EXERCISE DATA: Begin

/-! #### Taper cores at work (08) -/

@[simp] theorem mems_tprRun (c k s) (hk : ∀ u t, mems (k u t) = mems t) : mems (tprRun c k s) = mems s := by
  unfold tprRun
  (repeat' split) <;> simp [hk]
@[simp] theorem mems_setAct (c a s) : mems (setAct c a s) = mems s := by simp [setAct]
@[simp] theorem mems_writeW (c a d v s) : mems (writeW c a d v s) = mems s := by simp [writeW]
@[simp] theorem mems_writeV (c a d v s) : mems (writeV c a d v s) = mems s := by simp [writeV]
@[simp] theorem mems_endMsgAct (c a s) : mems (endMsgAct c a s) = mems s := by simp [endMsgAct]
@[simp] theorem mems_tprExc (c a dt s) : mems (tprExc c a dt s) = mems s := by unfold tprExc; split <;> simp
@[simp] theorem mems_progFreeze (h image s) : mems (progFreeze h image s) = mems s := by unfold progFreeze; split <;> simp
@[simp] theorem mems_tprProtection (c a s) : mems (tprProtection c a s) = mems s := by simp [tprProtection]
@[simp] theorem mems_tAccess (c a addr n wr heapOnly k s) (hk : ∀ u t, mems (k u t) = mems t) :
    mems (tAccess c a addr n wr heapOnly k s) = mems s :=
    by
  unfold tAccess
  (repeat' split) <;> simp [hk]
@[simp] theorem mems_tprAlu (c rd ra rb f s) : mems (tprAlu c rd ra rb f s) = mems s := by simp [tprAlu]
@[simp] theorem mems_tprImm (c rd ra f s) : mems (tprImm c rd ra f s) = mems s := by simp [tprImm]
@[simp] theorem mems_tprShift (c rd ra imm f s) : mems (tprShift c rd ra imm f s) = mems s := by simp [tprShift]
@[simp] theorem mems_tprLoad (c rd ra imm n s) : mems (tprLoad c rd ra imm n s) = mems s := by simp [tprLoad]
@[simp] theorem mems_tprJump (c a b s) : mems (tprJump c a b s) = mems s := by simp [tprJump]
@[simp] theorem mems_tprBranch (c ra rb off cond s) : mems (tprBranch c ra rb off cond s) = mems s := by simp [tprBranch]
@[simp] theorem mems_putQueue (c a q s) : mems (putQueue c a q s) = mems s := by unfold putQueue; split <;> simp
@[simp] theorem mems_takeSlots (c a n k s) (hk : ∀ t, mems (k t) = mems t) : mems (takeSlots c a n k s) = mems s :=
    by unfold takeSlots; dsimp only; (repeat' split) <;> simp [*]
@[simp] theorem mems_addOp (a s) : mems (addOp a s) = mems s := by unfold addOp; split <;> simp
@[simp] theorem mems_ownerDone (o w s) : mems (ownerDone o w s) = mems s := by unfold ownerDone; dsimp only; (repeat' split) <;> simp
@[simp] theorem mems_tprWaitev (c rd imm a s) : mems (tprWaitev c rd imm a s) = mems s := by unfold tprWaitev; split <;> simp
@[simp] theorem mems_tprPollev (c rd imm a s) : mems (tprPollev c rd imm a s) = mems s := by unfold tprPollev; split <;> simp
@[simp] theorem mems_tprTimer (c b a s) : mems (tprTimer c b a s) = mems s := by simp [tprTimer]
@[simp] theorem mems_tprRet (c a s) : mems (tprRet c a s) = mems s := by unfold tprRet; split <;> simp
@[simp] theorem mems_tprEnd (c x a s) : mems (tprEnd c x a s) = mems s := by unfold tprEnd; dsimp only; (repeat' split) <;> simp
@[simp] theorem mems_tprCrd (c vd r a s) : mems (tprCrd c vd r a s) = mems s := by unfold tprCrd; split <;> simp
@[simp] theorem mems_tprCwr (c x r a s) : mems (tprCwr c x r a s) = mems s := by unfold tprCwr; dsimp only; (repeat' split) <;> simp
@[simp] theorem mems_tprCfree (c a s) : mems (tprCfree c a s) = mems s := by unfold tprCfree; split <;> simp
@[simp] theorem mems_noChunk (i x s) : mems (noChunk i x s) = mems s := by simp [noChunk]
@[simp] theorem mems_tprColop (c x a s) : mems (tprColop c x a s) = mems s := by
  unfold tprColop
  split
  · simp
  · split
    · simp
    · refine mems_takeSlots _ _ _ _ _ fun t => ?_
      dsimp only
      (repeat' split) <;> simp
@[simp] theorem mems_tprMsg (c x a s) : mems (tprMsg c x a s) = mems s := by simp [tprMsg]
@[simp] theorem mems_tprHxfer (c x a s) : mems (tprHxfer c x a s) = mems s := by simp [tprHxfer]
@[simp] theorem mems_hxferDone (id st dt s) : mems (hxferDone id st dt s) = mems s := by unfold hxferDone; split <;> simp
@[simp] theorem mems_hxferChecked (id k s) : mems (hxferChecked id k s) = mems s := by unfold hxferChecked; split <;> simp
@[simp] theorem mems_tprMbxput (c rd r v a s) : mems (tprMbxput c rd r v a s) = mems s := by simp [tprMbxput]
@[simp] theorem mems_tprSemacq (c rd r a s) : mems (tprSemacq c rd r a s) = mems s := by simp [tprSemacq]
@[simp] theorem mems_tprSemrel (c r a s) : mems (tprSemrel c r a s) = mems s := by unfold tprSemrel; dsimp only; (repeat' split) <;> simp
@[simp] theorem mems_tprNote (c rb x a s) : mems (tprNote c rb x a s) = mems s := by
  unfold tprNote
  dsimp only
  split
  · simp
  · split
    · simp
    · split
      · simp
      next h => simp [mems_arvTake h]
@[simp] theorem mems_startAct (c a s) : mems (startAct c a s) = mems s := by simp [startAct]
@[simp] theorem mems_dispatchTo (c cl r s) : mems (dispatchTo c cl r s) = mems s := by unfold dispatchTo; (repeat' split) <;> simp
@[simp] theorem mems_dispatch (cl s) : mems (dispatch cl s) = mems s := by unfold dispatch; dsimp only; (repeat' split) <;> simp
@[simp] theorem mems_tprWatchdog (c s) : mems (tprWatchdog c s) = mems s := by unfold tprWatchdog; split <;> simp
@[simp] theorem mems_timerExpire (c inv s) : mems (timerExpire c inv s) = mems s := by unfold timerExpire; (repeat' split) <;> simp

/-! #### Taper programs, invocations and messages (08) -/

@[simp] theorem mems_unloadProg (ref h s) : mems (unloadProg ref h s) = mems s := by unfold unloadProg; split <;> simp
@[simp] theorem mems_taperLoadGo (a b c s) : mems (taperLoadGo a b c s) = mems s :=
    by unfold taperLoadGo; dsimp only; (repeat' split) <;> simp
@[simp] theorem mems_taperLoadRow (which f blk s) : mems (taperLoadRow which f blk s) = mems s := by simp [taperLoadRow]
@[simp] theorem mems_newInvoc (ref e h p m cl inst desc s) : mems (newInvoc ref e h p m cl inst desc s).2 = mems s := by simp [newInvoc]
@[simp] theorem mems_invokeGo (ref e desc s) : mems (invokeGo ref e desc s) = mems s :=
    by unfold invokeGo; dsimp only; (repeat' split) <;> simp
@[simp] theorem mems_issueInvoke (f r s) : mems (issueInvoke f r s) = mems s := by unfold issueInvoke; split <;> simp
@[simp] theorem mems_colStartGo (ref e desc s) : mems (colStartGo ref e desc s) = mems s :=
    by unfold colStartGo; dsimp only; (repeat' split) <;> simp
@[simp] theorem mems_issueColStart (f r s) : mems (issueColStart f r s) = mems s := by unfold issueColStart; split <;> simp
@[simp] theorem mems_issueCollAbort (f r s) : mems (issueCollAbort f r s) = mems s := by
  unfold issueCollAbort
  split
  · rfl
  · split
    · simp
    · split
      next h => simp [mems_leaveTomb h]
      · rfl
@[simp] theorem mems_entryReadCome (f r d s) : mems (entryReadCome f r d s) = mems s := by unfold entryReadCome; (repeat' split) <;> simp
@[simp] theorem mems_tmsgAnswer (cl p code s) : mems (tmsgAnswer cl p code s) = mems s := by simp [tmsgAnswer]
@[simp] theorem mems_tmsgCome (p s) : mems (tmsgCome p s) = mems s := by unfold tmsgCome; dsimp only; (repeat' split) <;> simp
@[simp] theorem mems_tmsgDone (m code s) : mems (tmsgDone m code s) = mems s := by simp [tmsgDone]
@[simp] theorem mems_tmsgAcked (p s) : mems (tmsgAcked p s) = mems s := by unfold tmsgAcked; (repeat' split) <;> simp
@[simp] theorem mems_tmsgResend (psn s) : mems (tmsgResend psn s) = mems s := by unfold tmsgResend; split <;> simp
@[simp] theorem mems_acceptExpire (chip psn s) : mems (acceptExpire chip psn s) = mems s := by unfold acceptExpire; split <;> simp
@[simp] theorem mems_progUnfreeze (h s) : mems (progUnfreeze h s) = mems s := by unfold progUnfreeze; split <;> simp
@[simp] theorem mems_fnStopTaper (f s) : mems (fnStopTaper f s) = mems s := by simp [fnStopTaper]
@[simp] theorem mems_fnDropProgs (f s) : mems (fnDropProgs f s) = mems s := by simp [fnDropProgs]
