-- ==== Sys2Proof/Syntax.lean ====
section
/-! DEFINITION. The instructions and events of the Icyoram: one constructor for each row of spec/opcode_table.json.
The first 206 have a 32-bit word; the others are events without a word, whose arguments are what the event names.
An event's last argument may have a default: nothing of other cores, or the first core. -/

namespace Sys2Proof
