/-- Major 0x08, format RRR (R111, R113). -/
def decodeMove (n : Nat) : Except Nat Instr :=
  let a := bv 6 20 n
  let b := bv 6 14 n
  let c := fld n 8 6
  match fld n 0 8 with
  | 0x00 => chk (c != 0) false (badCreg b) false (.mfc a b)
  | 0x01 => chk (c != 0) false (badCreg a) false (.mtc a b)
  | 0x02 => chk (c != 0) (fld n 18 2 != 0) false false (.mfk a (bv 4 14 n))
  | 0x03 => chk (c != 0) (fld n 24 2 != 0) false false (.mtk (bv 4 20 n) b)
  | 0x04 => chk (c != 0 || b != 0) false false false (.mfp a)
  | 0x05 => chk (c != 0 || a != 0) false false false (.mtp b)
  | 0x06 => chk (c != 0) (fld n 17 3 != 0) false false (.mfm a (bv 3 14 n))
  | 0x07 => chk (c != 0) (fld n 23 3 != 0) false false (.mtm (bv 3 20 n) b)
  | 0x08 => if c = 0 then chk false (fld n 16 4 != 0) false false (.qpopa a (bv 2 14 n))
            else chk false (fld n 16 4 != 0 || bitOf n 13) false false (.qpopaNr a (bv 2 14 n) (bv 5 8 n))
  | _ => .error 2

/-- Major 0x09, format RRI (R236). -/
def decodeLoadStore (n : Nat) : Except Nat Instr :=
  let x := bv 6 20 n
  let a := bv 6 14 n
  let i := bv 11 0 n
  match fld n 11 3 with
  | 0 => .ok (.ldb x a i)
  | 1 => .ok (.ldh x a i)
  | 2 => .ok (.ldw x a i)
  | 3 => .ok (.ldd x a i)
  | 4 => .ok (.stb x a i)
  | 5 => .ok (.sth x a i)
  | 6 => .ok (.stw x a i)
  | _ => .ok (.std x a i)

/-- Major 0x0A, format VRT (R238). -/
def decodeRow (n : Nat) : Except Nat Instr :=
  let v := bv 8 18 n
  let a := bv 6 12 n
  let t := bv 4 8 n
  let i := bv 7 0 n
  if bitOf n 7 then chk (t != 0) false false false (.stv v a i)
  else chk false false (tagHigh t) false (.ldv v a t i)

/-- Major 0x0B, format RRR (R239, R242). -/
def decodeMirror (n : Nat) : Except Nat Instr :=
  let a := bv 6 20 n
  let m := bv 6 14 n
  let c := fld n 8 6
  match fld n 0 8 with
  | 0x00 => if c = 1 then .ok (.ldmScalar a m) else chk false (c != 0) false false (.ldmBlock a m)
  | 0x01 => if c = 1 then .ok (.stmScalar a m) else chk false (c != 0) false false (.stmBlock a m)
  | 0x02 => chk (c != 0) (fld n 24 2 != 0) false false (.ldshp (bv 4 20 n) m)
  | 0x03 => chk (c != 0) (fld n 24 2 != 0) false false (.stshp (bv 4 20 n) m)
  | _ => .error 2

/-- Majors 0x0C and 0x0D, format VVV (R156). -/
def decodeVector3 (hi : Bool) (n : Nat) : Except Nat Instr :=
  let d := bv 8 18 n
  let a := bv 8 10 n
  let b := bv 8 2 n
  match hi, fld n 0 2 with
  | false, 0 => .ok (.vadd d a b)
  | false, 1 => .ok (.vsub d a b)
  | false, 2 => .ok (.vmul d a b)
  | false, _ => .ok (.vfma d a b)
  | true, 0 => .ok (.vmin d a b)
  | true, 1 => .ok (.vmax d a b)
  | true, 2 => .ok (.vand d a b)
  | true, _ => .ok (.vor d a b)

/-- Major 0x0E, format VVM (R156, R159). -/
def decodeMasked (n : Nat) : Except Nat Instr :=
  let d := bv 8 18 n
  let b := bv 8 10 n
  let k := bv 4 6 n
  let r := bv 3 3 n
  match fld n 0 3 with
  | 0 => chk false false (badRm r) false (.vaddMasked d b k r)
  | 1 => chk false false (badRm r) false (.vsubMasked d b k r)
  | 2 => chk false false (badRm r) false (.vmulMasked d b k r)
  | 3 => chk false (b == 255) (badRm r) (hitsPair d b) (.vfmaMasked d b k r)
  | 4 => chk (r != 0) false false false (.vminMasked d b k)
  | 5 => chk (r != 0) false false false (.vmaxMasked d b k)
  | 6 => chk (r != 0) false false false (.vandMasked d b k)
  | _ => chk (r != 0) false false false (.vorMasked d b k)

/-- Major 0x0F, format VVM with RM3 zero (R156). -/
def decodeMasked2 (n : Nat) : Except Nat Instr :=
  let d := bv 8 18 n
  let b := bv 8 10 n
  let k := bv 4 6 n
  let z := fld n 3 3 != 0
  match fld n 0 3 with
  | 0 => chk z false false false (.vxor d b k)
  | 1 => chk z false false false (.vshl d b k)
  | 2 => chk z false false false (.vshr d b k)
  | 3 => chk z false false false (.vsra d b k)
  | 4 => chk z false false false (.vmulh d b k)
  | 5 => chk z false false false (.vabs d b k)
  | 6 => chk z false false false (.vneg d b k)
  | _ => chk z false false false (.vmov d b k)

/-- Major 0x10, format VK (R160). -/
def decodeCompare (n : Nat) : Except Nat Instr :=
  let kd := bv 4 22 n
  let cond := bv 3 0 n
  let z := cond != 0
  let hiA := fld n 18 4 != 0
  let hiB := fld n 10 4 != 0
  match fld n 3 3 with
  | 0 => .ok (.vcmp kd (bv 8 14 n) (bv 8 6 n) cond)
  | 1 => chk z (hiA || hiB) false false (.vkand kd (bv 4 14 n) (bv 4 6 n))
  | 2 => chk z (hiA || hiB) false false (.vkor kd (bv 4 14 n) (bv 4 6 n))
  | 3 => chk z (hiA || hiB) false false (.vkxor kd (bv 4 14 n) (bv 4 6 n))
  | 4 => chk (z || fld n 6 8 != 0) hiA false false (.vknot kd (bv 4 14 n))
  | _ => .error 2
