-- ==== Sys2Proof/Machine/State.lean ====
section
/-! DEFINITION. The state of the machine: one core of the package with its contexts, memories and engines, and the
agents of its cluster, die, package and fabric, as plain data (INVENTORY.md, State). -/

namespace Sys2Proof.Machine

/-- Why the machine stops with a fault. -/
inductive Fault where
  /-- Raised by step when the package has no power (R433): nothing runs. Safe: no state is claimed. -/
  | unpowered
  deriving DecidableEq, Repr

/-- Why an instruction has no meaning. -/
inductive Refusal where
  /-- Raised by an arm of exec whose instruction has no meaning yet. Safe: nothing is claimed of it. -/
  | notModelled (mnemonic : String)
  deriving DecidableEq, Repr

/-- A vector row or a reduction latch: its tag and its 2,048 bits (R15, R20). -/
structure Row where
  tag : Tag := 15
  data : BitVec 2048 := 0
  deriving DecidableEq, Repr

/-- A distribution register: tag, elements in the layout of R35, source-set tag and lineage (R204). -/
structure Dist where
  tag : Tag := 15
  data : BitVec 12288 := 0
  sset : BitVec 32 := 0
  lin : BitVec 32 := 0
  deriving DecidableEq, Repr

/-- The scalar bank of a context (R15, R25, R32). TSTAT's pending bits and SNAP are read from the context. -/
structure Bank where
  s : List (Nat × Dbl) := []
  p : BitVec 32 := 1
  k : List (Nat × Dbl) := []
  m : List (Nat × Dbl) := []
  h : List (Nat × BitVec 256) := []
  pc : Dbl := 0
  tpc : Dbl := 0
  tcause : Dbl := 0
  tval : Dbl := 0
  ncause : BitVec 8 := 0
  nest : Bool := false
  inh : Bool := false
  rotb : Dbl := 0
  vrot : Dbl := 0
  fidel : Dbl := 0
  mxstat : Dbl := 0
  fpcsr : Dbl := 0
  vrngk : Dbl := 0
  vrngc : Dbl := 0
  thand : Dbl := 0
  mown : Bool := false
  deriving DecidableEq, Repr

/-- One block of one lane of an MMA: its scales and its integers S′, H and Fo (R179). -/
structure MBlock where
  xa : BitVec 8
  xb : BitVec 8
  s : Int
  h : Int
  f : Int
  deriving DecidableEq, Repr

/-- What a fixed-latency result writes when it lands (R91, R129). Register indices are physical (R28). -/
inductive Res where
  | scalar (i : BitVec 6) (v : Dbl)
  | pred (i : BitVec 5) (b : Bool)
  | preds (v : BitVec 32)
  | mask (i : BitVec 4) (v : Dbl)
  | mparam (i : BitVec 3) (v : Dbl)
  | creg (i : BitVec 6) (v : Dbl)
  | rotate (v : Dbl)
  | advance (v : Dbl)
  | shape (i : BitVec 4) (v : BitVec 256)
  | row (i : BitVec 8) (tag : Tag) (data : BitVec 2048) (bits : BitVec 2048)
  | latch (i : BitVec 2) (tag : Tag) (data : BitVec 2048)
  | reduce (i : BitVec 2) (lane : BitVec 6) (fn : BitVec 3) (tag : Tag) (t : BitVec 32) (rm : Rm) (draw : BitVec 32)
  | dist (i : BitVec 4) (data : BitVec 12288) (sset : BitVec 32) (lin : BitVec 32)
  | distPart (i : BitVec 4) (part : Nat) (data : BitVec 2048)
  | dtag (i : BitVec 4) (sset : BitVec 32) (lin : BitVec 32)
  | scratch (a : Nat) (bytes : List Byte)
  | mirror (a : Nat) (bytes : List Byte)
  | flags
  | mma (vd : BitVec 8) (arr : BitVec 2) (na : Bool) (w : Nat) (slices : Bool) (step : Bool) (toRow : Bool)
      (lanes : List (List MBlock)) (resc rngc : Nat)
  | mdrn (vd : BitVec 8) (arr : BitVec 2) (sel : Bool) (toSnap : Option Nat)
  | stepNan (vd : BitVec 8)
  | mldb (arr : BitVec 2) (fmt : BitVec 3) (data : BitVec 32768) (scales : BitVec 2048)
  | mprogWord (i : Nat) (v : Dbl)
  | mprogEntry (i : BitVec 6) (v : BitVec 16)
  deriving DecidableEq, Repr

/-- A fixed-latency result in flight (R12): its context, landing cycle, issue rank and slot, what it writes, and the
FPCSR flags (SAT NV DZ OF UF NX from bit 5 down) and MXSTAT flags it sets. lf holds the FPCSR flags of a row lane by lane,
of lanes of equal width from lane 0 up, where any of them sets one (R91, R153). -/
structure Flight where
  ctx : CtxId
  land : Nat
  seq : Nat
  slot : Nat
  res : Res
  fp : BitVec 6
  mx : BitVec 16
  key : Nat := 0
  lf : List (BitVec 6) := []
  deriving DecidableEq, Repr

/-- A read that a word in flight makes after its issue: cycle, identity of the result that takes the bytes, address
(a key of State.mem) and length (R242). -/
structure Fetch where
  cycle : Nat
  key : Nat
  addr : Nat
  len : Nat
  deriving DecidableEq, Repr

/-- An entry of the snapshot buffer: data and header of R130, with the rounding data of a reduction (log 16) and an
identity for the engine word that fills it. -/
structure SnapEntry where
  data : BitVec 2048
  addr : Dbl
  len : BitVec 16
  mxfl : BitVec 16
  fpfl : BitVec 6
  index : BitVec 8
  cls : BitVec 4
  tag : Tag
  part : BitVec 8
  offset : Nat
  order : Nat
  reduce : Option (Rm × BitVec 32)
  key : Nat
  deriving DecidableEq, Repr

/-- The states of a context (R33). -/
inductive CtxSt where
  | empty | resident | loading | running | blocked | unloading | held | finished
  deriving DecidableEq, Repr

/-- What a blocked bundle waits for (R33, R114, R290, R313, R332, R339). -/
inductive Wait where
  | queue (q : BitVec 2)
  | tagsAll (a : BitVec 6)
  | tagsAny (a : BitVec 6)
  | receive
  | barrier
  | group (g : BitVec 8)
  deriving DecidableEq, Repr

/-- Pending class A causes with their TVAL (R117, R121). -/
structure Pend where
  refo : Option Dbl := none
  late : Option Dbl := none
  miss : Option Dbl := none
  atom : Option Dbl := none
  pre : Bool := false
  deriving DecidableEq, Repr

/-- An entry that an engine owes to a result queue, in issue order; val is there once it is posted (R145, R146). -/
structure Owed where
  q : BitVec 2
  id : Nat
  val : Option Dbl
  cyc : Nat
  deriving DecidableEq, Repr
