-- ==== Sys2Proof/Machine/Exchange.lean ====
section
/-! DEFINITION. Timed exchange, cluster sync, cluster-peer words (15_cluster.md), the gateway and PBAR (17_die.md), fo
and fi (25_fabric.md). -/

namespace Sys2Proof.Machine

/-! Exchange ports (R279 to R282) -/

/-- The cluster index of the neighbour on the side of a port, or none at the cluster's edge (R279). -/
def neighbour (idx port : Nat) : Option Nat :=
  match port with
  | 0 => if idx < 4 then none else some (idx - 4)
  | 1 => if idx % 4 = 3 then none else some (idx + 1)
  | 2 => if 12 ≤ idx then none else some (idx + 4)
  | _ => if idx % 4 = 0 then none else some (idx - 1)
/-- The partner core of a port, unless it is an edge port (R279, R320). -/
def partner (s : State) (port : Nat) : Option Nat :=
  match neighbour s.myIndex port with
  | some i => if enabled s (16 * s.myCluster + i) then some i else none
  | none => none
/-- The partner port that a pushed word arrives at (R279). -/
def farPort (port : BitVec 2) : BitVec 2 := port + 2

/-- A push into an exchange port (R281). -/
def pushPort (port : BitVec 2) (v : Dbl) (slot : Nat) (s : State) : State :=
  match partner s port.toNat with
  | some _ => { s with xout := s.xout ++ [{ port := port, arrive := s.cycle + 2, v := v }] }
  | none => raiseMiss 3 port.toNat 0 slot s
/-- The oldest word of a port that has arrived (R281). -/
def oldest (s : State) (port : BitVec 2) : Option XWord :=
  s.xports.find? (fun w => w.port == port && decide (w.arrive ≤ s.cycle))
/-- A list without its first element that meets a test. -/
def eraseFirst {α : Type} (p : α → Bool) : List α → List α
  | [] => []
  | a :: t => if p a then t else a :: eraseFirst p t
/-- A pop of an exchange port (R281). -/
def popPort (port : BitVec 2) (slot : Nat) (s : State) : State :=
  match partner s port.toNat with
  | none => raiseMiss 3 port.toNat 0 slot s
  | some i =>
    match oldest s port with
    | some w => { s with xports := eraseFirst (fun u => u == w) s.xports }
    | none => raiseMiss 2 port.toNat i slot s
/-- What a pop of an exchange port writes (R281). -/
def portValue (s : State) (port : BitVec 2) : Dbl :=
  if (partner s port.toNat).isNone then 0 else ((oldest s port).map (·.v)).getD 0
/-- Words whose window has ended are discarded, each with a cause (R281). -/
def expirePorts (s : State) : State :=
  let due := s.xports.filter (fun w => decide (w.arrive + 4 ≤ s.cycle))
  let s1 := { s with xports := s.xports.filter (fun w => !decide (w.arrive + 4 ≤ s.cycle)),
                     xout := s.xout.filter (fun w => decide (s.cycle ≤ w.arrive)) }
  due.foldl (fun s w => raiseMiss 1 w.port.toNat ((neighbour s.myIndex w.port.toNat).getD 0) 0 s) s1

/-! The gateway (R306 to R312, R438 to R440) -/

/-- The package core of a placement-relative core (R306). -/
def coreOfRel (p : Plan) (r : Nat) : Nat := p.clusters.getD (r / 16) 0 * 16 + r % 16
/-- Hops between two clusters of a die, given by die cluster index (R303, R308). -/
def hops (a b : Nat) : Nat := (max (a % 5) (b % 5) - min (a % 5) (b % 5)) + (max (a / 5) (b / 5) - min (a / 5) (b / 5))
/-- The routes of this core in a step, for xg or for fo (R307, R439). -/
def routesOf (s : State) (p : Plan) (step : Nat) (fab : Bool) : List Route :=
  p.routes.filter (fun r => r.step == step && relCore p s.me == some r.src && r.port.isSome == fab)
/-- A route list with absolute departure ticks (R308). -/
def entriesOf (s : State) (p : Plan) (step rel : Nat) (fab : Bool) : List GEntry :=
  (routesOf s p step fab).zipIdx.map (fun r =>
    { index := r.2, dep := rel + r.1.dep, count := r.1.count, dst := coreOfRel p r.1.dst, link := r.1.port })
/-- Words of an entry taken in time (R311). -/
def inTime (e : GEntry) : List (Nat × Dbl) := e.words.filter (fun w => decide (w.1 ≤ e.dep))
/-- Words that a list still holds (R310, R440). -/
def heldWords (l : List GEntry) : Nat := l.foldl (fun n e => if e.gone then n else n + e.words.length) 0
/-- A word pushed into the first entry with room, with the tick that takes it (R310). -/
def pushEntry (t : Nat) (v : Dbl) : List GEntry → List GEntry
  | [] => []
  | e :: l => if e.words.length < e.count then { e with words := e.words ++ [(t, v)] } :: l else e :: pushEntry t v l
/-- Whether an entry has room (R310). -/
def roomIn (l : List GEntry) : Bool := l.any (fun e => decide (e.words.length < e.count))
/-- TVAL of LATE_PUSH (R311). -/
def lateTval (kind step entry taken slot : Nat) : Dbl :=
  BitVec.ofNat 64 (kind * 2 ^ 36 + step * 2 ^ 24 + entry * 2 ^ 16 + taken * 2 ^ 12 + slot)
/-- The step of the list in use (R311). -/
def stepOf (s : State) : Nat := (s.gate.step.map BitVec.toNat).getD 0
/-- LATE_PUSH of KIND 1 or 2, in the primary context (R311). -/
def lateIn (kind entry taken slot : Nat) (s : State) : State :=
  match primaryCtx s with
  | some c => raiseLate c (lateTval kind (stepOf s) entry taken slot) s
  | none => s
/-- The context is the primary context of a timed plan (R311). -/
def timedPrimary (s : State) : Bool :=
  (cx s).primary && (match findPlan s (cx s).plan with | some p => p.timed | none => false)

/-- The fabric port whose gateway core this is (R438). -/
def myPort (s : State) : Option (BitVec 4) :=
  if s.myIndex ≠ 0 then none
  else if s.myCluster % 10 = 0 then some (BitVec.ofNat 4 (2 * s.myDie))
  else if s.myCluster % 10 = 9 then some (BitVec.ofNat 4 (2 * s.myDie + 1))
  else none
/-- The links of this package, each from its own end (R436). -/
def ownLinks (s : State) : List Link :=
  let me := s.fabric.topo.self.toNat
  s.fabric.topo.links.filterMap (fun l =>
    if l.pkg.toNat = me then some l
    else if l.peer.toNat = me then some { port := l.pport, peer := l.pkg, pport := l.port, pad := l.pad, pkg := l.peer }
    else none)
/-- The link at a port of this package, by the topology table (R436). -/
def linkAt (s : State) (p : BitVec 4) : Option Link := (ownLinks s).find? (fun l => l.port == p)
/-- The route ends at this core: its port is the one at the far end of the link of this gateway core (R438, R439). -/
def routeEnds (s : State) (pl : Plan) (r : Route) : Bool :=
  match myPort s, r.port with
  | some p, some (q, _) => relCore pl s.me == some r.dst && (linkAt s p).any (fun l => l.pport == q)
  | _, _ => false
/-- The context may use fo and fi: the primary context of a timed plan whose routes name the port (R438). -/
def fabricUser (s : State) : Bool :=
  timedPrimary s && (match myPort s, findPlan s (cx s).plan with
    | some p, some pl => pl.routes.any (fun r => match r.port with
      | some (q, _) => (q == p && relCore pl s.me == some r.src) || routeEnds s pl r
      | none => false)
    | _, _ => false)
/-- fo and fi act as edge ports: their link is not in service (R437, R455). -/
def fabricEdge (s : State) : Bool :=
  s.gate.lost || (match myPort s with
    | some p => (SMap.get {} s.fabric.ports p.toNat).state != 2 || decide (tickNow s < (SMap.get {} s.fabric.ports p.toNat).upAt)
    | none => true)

EXERCISE DATA: End

- WHAT YOU ARE ASKED TO DO: Search the material above for the string "neighbour". Show every line that holds it.

- YOUR SOLUTION:
/-- The cluster index of the neighbour on the side of a port, or none at the cluster's edge (R279). -/
def neighbour (idx port : Nat) : Option Nat :=
  match neighbour s.myIndex port with
  due.foldl (fun s w => raiseMiss 1 w.port.toNat ((neighbour s.myIndex w.port.toNat).getD 0) 0 s) s1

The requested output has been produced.